GDP has nothing to do with taxation, but measures production pre-tax.


Teresa Lukey I hate politics because it seems there is never balance and there is always corruption, but while looking through the data I found myself wondering about so many aspects of different societies that I never thought of before.


message 3: by Will (new)

Will Byrnes Wondering is always a good thing, but leaving politics to politicians is a form of abdication. There remains analysis, the better to see through the lies and misdirections.


message 4: by Jill (new)

Jill Teresa, I found your statistics very intriguing.
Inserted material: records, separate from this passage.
/-- A write of an ordinary register acts by the access codes of its fields alone. -/
theorem writeAt_ordinary {r : Reg} (h : ordinary r = true) (v : Word) (s : State) : writeAt r v s = fieldsWrite r v s := by
  cases r <;> simp only [ordinary, Bool.false_eq_true] at h <;> rfl

/-- The setup lock says nothing to a register without RWL fields (R501). -/
theorem fieldsWrite_unlocked {r : Reg} (h : ∀ f ∈ r.fields, f.acc ≠ .rwl) (v : Word) (s : State) :
    fieldsWrite r v s = setReg s r (written r (regVal s r) v) := by
  have e : r.fields.filter (·.acc == .rwl) = [] := List.filter_eq_nil_iff.mpr (fun f hf => by simpa using h f hf)
  simp [fieldsWrite, lockNote, changesLocked, lockedVal, e]

/-! ### The registers that a read meets -/

theorem readWord_low {off : Nat} {r : Reg} (s : State) (ho : readsReg off) (h : regAt off = some r) :
    readWord off s = ((readReg r true false s).1.toNat % 2 ^ 32, (readReg r true false s).2) := by
  simp only [readWord, if_neg ho, h]

theorem readWord_high {off : Nat} {r : Reg} (s : State) (ho : readsReg off) (h : regAt off = none) (hr : regAt (off - 4) = some r)
    (h8 : off % 8 = 4) (hw : r.wide = true) : readWord off s = ((readReg r false true s).1.toNat / 2 ^ 32, (readReg r false true s).2) := by
  simp only [readWord, if_neg ho, h, hr, h8, hw, and_self, if_true]

theorem readWord_unassigned {off : Nat} (s : State) (ho : readsReg off) (h : regAt off = none) (hr : regAt (off - 4) = none) : readWord off s = (0, s) := by
  simp only [readWord, if_neg ho, h, hr]

theorem barRead_four {off : Nat} (s : State) (h : off % 4 = 0) :
    barRead off 4 s = { (readWord off s).2 with resp := BitVec.ofNat 64 (readWord off s).1 } := by
  simp [barRead, h]

theorem barRead_wide {off : Nat} {r : Reg} (s : State) (h8 : off % 8 = 0) (h : regAt off = some r) (hw : r.wide = true) :
    barRead off 8 s = { (readReg r true true s).2 with resp := (readReg r true true s).1 } := by
  simp [barRead, h8, h, hw]

theorem barRead_pair {off : Nat} (s : State) (h8 : off % 8 = 0) (h : regAt off = none) :
    barRead off 8 s = { (readWord (off + 4) (readWord off s).2).2 with
      resp := BitVec.ofNat 64 ((readWord off s).1 + (readWord (off + 4) (readWord off s).2).1 * 2 ^ 32) } := by
  simp [barRead, h8, h]

/-- A read of another size or alignment returns 0 (R9). -/
theorem barRead_misfit {off size : Nat} (s : State) (h4 : ¬(size = 4 ∧ off % 4 = 0)) (h8 : ¬(size = 8 ∧ off % 8 = 0)) :
    barRead off size s = { s with resp := 0 } := by
  simp only [barRead, if_neg h4, if_neg h8]

theorem readReg_inReset {r : Reg} (low high : Bool) {s : State} (h : inReset s r.holder = true) : readReg r low high s = (allOnes r, s) := by
  simp only [readReg, h, if_true]

theorem readReg_answers {r : Reg} (low high : Bool) {s : State} (h : dieAnswers s r.holder) :
    readReg r low high s = (viewReg s r, readEffect r low high s) := by
  simp [readReg, h.1, h.2]

theorem allOnes_low (r : Reg) : (allOnes r).toNat % 2 ^ 32 = 0xFFFFFFFF := by
  cases h : r.wide <;> simp [allOnes, h]

theorem allOnes_high {r : Reg} (h : r.wide = true) : (allOnes r).toNat / 2 ^ 32 = 0xFFFFFFFF := by
  simp [allOnes, h]

/-! ### What a read does to its register -/

theorem regVal_foldl_setF (r : Reg) (v : Fld → Nat) (l : List Fld) (s : State) :
    regVal (l.foldl (fun s f => setF s r f (v f)) s) r = l.foldl (fun w f => f.into w (v f)) (regVal s r) := by
  induction l generalizing s with
  | nil => rfl
  | cons f l ih => rw [List.foldl_cons, ih, setF, regVal_setReg_self, List.foldl_cons]

/-- What a read clears: the RC fields of the halves that are read. -/
def readClears (r : Reg) (low high : Bool) : List Fld := r.fields.filter (fun f => f.acc == .rc && (if f.lo < 32 then low else high))

/-- The first part of a read's effect: the RC fields that it clears take their cold values. -/
def clearRc (r : Reg) (low high : Bool) (s : State) : State := (readClears r low high).foldl (fun s f => setF s r f f.cold) s

theorem tagRead_keeps (p q : Nat) (s : State) : (tagRead p q s).regs = s.regs ∧ (tagRead p q s).mem = s.mem ∧ (tagRead p q s).runners = s.runners := by
  have key (w : Word) (f : Mbx → Mbx) (b : Bool) (t : State) (h : t = if b then modMbx f { s with resp := w } else { s with resp := w }) :
      t.regs = s.regs ∧ t.mem = s.mem ∧ t.runners = s.runners := by
    subst h
    cases b <;> exact ⟨rfl, rfl, rfl⟩
  unfold tagRead
  split
  · exact ⟨rfl, rfl, rfl⟩
  · split
    · exact key _ _ _ _ rfl
    · exact key _ _ _ _ rfl

/-- Beyond clearing fields, a read changes neither its own register nor memory nor runners. -/
theorem readEffect_keeps (r : Reg) (low high : Bool) (s : State) :
    regVal (readEffect r low high s) r = regVal (clearRc r low high s) r ∧ (readEffect r low high s).mem = (clearRc r low high s).mem ∧
      (readEffect r low high s).runners = (clearRc r low high s).runners := by
  unfold readEffect clearRc readClears
  dsimp only
  generalize List.foldl _ s _ = u
  have tag (q : Nat) : let t := if high then tagRead 0 q u else u
      regVal t r = regVal u r ∧ t.mem = u.mem ∧ t.runners = u.runners := by
    obtain ⟨hg, hm, hr⟩ := tagRead_keeps 0 q u
    cases high
    · exact ⟨rfl, rfl, rfl⟩
    · exact ⟨by simp only [regVal, if_true, hg], hm, hr⟩
  split
  · exact tag _
  · exact tag _
  · exact ⟨regVal_setF_ne u .timNowFrac .timNow _ _ (by decide), rfl, rfl⟩
  · exact ⟨rfl, rfl, rfl⟩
I will leave the tax discussion to you and Will, although I agree with him that our tax laws are unfair and our system is totally out of whack. The Swedes seem to be cranking out crime books, and the crime data and gun laws are not well-known...at least to me. Thanks for a very instructive review.


bookczuk I'm a huge fan of Scandinavian crime/mystery/noir books and have really enjoyed Henning Mankell's work for a long time. I hear he asked for Kenneth Brannaugh to play Wallendar in the movie.

Try Jo Nesbø (read his Harry Hole books in order though, starting with Redbreast) or Jim Thompson (also best read in order starting with Snow Angels) for a look into Norway and Finland, respectively. Others too, but my mind's gone blank.


switterbug (Betsey) Teresa, you have generated some passionate thoughts. Will is so right. In Sweden, health care is part of their "rights," whereas in US, it is a privilege. It should be a right!

Politics aside, great review. And my husband and I are really enjoying Swedish and Nordic mysteries in general.